[What is required]
In the listing below, repeat exactly every line from the first through the line containing "c x).sites = s.sites := rfl", with nothing else.

□ □ □ □ □

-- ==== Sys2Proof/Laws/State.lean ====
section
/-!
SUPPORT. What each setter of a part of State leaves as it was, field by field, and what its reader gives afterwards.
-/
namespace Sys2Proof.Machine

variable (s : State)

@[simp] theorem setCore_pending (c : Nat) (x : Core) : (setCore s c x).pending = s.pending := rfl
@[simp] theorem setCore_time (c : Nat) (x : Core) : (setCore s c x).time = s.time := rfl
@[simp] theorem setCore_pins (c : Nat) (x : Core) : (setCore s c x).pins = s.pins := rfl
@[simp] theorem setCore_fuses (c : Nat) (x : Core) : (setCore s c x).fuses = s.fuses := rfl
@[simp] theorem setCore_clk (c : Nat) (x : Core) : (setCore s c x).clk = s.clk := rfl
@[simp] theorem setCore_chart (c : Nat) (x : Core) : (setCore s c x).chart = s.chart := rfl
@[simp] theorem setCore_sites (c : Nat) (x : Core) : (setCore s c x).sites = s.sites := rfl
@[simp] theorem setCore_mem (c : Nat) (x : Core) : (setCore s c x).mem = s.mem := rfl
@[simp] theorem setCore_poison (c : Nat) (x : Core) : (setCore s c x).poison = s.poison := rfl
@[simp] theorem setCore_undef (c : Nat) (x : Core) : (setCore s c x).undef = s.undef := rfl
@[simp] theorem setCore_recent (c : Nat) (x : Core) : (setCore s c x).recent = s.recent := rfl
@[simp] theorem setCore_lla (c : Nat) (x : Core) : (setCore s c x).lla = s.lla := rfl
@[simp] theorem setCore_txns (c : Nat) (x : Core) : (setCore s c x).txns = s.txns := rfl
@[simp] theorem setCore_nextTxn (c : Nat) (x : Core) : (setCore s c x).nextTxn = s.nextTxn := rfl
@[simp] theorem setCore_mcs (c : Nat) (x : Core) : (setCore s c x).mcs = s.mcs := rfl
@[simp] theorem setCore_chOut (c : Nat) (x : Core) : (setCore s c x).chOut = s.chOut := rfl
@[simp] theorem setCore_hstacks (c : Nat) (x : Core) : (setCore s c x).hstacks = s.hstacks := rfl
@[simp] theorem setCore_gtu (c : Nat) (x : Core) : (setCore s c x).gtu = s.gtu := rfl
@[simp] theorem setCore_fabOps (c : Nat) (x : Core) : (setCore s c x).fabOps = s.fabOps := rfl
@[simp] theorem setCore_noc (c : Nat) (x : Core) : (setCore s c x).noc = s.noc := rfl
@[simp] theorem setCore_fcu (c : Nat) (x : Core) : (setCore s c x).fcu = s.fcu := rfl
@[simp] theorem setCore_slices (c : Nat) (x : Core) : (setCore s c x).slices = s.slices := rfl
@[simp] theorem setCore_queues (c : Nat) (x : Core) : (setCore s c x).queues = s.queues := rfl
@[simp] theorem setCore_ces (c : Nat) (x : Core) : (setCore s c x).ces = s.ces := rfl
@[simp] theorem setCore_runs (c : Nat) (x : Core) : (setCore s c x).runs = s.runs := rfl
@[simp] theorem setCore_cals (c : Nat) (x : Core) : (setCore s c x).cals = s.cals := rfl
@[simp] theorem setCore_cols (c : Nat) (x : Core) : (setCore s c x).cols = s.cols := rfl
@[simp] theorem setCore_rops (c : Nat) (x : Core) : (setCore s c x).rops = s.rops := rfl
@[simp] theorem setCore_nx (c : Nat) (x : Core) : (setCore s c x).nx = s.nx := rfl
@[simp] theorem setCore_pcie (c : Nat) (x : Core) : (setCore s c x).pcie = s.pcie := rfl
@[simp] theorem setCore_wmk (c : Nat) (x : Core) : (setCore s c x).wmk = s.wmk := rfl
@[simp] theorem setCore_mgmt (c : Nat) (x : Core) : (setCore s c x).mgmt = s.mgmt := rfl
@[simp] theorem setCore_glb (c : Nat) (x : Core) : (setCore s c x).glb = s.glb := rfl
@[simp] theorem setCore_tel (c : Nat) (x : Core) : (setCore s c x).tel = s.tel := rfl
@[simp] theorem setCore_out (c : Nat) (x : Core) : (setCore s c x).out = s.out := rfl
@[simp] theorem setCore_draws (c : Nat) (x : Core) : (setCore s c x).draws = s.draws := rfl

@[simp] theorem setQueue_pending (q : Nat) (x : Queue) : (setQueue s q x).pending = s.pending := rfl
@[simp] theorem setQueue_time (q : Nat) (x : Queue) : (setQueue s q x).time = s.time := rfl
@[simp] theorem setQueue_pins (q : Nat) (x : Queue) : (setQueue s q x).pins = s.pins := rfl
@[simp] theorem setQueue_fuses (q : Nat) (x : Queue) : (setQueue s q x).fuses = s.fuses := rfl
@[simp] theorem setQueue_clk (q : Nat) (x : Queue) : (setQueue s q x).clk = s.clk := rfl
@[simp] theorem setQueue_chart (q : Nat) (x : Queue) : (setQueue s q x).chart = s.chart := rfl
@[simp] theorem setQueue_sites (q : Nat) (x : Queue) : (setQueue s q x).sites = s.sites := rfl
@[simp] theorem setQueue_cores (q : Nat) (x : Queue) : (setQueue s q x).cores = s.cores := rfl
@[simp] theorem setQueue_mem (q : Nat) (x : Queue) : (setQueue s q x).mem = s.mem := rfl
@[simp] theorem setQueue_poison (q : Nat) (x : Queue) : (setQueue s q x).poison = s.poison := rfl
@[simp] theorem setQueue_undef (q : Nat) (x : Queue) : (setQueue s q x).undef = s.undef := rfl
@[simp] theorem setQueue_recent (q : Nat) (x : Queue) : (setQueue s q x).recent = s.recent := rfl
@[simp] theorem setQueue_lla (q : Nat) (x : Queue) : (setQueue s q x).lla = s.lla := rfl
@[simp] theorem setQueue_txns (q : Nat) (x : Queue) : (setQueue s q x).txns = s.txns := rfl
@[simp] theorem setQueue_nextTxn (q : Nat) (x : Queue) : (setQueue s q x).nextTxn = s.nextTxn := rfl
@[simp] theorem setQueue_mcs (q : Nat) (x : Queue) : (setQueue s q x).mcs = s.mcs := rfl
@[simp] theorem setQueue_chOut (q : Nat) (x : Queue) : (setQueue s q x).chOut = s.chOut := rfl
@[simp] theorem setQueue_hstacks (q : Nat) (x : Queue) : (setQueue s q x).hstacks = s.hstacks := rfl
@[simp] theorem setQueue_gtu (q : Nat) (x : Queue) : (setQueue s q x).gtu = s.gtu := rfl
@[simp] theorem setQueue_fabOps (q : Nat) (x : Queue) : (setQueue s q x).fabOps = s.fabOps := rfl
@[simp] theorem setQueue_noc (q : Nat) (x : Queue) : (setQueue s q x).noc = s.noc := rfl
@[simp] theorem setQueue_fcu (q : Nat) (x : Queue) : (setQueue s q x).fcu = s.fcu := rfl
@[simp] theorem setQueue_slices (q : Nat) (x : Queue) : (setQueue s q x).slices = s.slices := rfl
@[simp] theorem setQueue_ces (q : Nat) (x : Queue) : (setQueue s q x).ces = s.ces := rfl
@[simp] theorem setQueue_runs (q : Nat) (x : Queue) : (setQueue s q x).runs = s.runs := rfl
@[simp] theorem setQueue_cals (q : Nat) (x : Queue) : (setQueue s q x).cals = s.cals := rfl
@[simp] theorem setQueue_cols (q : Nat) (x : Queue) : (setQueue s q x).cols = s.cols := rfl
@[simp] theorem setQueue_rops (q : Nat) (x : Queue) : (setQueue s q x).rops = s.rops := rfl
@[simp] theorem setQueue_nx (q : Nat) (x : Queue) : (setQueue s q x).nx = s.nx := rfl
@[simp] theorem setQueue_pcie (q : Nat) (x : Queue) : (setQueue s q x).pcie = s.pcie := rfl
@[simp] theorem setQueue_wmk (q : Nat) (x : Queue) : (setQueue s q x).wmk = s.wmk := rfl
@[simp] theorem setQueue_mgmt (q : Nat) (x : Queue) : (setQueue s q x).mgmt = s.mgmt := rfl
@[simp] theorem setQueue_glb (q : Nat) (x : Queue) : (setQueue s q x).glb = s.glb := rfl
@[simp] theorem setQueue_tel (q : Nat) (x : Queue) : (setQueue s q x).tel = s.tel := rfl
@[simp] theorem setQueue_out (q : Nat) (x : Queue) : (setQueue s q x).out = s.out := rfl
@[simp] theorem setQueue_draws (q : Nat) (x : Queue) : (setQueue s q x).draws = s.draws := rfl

□ □ □ □ □

[Response to this exercise]
-- ==== Sys2Proof/Laws/State.lean ====
section
/-!
SUPPORT. What each setter of a part of State leaves as it was, field by field, and what its reader gives afterwards.
-/
namespace Sys2Proof.Machine

variable (s : State)

@[simp] theorem setCore_pending (c : Nat) (x : Core) : (setCore s c x).pending = s.pending := rfl
@[simp] theorem setCore_time (c : Nat) (x : Core) : (setCore s c x).time = s.time := rfl
@[simp] theorem setCore_pins (c : Nat) (x : Core) : (setCore s c x).pins = s.pins := rfl
@[simp] theorem setCore_fuses (c : Nat) (x : Core) : (setCore s c x).fuses = s.fuses := rfl
@[simp] theorem setCore_clk (c : Nat) (x : Core) : (setCore s c x).clk = s.clk := rfl
@[simp] theorem setCore_chart (c : Nat) (x : Core) : (setCore s c x).chart = s.chart := rfl
@[simp] theorem setCore_sites (c : Nat) (x : Core) : (setCore s c x).sites = s.sites := rfl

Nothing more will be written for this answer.